Aqutic Life
Essay by review • November 19, 2010 • Essay • 1,020 Words (5 Pages) • 1,229 Views
Plants are critical to other life on this planet because they form the basis of all food webs. Most plants are autotrophic, creating their own food using water, carbon dioxide, and light through a process called photosynthesis. Some of the earliest fossils found have been aged at 3.8 billion years. These fossil deposits show evidence of photosynthesis, so plants, or the plant-like ancestors of plants, have lived on this planet longer that most other groups of organisms. At one time, anything that was green and that wasn't an animal was considered to be a plant. Now, what were once considered "plants" are divided into several kingdoms: Protista, Fungi, and Plantae. Most aquatic plants occur in the kingdoms Plantae and Protista.
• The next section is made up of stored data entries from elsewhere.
/-! ## Entries read back -/

@[simp] theorem State.setTrunk_trunk (p : TPort) (t : TrunkPort) : (s.setTrunk p t).trunk p = t := by cases p <;> rfl
@[simp] theorem State.setTrunk_trunk_other (p : TPort) (t : TrunkPort) :
    (s.setTrunk p t).trunk p.other = s.trunk p.other := by cases p <;> rfl
@[simp] theorem State.setTrunk_trunk_self (p : TPort) : s.setTrunk p (s.trunk p) = s := by cases p <;> rfl
@[simp] theorem State.setTrunk_setTrunk (p : TPort) (t x : TrunkPort) : (s.setTrunk p t).setTrunk p x = s.setTrunk p x := by
  cases p <;> rfl
@[simp] theorem State.setSpur_spur (n : Fin 6) (x : SpurPort) : (s.setSpur n x).spur n = x := by simp [setSpur, spur]
theorem State.setSpur_spur_ne {n m : Fin 6} (h : n ≠ m) (x : SpurPort) : (s.setSpur n x).spur m = s.spur m := by
  simp [setSpur, spur, Fin.val_ne_of_ne h]
@[simp] theorem State.setQueue_queue (q : Fin 9) (x : Queue) : (s.setQueue q x).queue q = x := by simp [setQueue, queue]
theorem State.setQueue_queue_ne {q r : Fin 9} (h : q ≠ r) (x : Queue) : (s.setQueue q x).queue r = s.queue r := by
  simp [setQueue, queue, Fin.val_ne_of_ne h]
@[simp] theorem State.setBank_bank (k : Fin 4) (x : Bank) : (s.setBank k x).bank k = x := by simp [setBank, setFbf, bank]
theorem State.setBank_bank_ne {k j : Fin 4} (h : k ≠ j) (x : Bank) : (s.setBank k x).bank j = s.bank j := by
  simp [setBank, setFbf, bank, Fin.val_ne_of_ne h]
@[simp] theorem State.setChannel_channel (c : Fin 48) (x : Channel) : (s.setChannel c x).channel c = x := by
  simp [setChannel, channel]
theorem State.setChannel_channel_ne {c e : Fin 48} (h : c ≠ e) (x : Channel) :
    (s.setChannel c x).channel e = s.channel e := by
  simp [setChannel, channel, Fin.val_ne_of_ne h]
@[simp] theorem State.setZone_zone (z : Fin 31) (x : Zone) : (s.setZone z x).zone z = x := by simp [setZone, zone]
theorem State.setZone_zone_ne {z y : Fin 31} (h : z ≠ y) (x : Zone) : (s.setZone z x).zone y = s.zone y := by
  simp [setZone, zone, Fin.val_ne_of_ne h]
@[simp] theorem State.setRelay_relay (r : Fin 4) (x : Relay) : (s.setRelay r x).relay r = x := by simp [setRelay, relay]
theorem State.setRelay_relay_ne {r k : Fin 4} (h : r ≠ k) (x : Relay) : (s.setRelay r x).relay k = s.relay k := by
  simp [setRelay, relay, Fin.val_ne_of_ne h]
@[simp] theorem State.setSegment_segment (g : Fin 16) (x : Segment) : (s.setSegment g x).segment g = x := by
  simp [setSegment, setHlc, segment]
theorem State.setSegment_segment_ne {g i : Fin 16} (h : g ≠ i) (x : Segment) :
    (s.setSegment g x).segment i = s.segment i := by
  simp [setSegment, setHlc, segment, Fin.val_ne_of_ne h]
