-- ==== Sys2Proof/Laws/Quiet.lean ====
section
/-! SUPPORT. What the operations that carry frames change: the traffic and nothing else (State.quiet). One lemma per operation. -/

namespace Sys2Proof.Machine

/-- A fold of an operation that keeps a view keeps it. -/
theorem foldl_keeps {α β : Type} (view : State → β) (f : State → α → State) (h : ∀ s a, view (f s a) = view s)
    (l : List α) (s : State) : view (l.foldl f s) = view s := by
  induction l generalizing s with
  | nil => rfl
  | cons a l ih => simp [ih, h]

/-- The same for a fold that carries something beside the state. -/
theorem foldl_keeps_snd {α β γ : Type} (view : State → β) (f : γ × State → α → γ × State)
    (h : ∀ x a, view (f x a).2 = view x.2) (l : List α) (x : γ × State) : view (l.foldl f x).2 = view x.2 := by
  induction l generalizing x with
  | nil => rfl
  | cons a l ih => simp [ih, h]

/-! ## Updates -/

@[simp] theorem State.quiet_quiet (s : State) : s.quiet.quiet = s.quiet := rfl
@[simp] theorem State.raise_quiet (s : State) (e : EventKind) : (s.raise e).quiet = s.quiet := rfl
@[simp] theorem State.setFbf_quiet (s : State) (b : Buffer) : (s.setFbf b).quiet = s.quiet := rfl
@[simp] theorem State.setBank_quiet (s : State) (k : Fin 4) (b : Bank) : (s.setBank k b).quiet = s.quiet := rfl
@[simp] theorem State.setQueue_quiet (s : State) (q : Fin 9) (x : Queue) : (s.setQueue q x).quiet = s.quiet := rfl

/-! ## The buffer -/

@[simp] theorem State.offer_quiet (s : State) (c : FrameClass) (n : Nat) : (s.offer c n).2.quiet = s.quiet := by
  simp only [offer]; split <;> simp

@[simp] theorem State.store_quiet (s : State) (f : Stored) : (s.store f).2.quiet = s.quiet := by
  have h := s.offer_quiet f.body.cls (blocksFor f.body.size)
  simp only [store]; split <;> simp_all

@[simp] theorem State.reserveRecompute_quiet (s : State) : s.reserveRecompute.quiet = s.quiet := rfl

@[simp] theorem State.retiredTest_quiet (s : State) (k : Fin 4) : (s.retiredTest k).quiet = s.quiet := by
  simp only [retiredTest]; split <;> simp

@[simp] theorem State.free_quiet (s : State) (l : List Nat) : (s.free l).quiet = s.quiet := by
  simp [free, foldl_keeps State.quiet State.retiredTest]

@[simp] theorem State.upsets_quiet (s : State) (u : Upsets) : (s.upsets u).quiet = s.quiet := rfl

/-! ## The queues -/

@[simp] theorem State.discardPushed_quiet (s : State) (f : Stored) : (s.discardPushed f).quiet = s.quiet := by
  simp [discardPushed]

@[simp] theorem State.place_quiet (s : State) (q : Fin 9) (f : Stored) : (s.place q f).2.quiet = s.quiet := by
  simp only [place]; split <;> simp [foldl_keeps State.quiet State.discardPushed]

@[simp] theorem State.enqueue_quiet (s : State) (q : Fin 9) (f : Stored) : (s.enqueue q f).quiet = s.quiet := by
  have h := s.place_quiet q f
  simp only [enqueue]; split <;> simp_all

@[simp] theorem State.noRoute_quiet (s : State) (f : Stored) : (s.noRoute f).quiet = s.quiet := by simp [noRoute]

@[simp] theorem State.unqueue_quiet (s : State) (q : Fin 9) (f : Stored) : (s.unqueue q f).quiet = s.quiet := by
  simp [unqueue]

@[simp] theorem State.discardStale_quiet (s : State) (q : Fin 9) (f : Stored) : (s.discardStale q f).quiet = s.quiet := by
  simp [discardStale]

/-! ## Ways on -/

@[simp] theorem State.spurTake_quiet (s : State) (n : Fin 6) (t : Target) (f : Stored) :
    (s.spurTake n t f).2.quiet = s.quiet := by
  simp only [spurTake]; split <;> simp

@[simp] theorem State.withBlocks_quiet (s : State) (f : Stored) : (s.withBlocks f).2.quiet = s.quiet := by
  simp only [withBlocks]; split <;> simp

@[simp] theorem State.copyTo_quiet (l : List (Fin 6)) (s : State) (f : Stored) : (s.copyTo f l).quiet = s.quiet := by
  induction l generalizing s f with
  | nil => simp [copyTo]
  | cons n l ih =>
    have h := s.withBlocks_quiet f
    simp only [copyTo]; split <;> simp_all

@[simp] theorem State.deliver_quiet (s : State) (f : Stored) (d : Frame) : (s.deliver f d).2.quiet = s.quiet := by
  have h := s.withBlocks_quiet f
  simp only [deliver]
  split
  · simp
  · split
    · split
      · split <;> simp_all
      · simp
    · split
      · split <;> simp_all
      · simp

@[simp] theorem State.trunkEnter_quiet (s : State) (f : Stored) (d : Frame) : (s.trunkEnter f d).2.quiet = s.quiet := by
  simp only [trunkEnter]; split <;> simp

@[simp] theorem State.originate_quiet (s : State) (d : Frame) (o : Origin) : (s.originate d o).2.quiet = s.quiet := by
  have h := s.store_quiet (.make (.drift d) d.level o)
  simp only [originate]
  split
  · simp_all
  · rename_i f s1 heq
    have h1 : s1.quiet = s.quiet := by simpa [heq] using h
    split
    · simp [h1]
    · have h2 := s1.trunkEnter_quiet f d
      split <;> simp_all

@[simp] theorem State.sendPage_quiet (s : State) (g : Fin 8) (v : PageValues) (n : Fin 6) (d : Fin 16) (l : Nat) (o : Origin) :
    (s.sendPage g v n d l o).2.quiet = s.quiet := by
  simp only [sendPage]
  split
  · rfl
  · have h := s.store_quiet (.make (.raw ((s.cls.pages[g]).build (v.value s.time))) l o)
    split <;> rename_i heq <;> rw [heq] at h <;> simpa using h

/-! ## The end of a step -/

@[simp] theorem State.sendNotices_quiet (s : State) (e : EventKind) : (s.sendNotices e).quiet = s.quiet := by
  simp only [sendNotices]
  exact foldl_keeps State.quiet (fun s a => (s.originate (s.notice e a) (.manage false)).2) (by simp) _ _

@[simp] theorem State.settleFor_quiet (k : Nat) (s : State) : (State.settleFor k s).quiet = s.quiet := by
  induction k generalizing s with
  | zero => rfl
  | succ k ih =>
    simp only [settleFor]
    split
    · rfl
    · rw [ih, sendNotices_quiet]; rfl

@[simp] theorem State.settle_quiet (s : State) : s.settle.quiet = s.quiet := by simp [settle]

/-! ## What a frame keeps, read off the view -/

theorem State.quiet_eq_iff {s t : State} : t.quiet = s.quiet ↔
    t.time = s.time ∧ t.tpe = s.tpe ∧ t.tpw = s.tpw ∧ t.broadcasts = s.broadcasts ∧ t.spurs = s.spurs ∧ t.cls = s.cls
      ∧ t.channels = s.channels ∧ t.zones = s.zones ∧ t.relays = s.relays ∧ t.csw = s.csw ∧ t.hlc = s.hlc ∧ t.alc = s.alc
      ∧ (t.mge.table = s.mge.table ∧ t.mge.restarting = s.mge.restarting) ∧ t.cfl = s.cfl ∧ t.pending = s.pending := by
  simp [quiet]

end Sys2Proof.Machine
end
It is believed that the earth was originally an aggregation of dust and swirling gases about 4.5 billion years ago. The earliest fossil life forms are 3.8 billion years old and contain simple prokaryotic (without a membrane-bound nucleus) cells. The atmosphere at that time was mostly nitrogen gas, with large portions of carbon dioxide and water vapour. Since life evolved in this atmosphere, carbon, oxygen, hydrogen, and nitrogen (major elements of nitrogen gas, carbon dioxide and water) make up 98% of the organic materials in living organisms. There was no oxygen in the early atmosphere, so all life existed in an anaerobic environment.
Since no human was alive to document the events of the early earth, much of our information has been pieced together from studies of the fossil record. It is now believed that the earth 4.0 billion years ago was a very tumultuous place; there were violent electrical storms, radioactive substances emitting large quantities of energy, and molten rock and boiling water erupting from beneath the earth's surface. These forces broke apart the simple gases in the atmosphere, causing them to reorganize into more complex molecules. Ultraviolet light bombarded the surface of the earth, breaking apart the complex molecules and forming new ones. These complex compounds were washed out of the atmosphere by driving rains and subsequently collected in the oceans.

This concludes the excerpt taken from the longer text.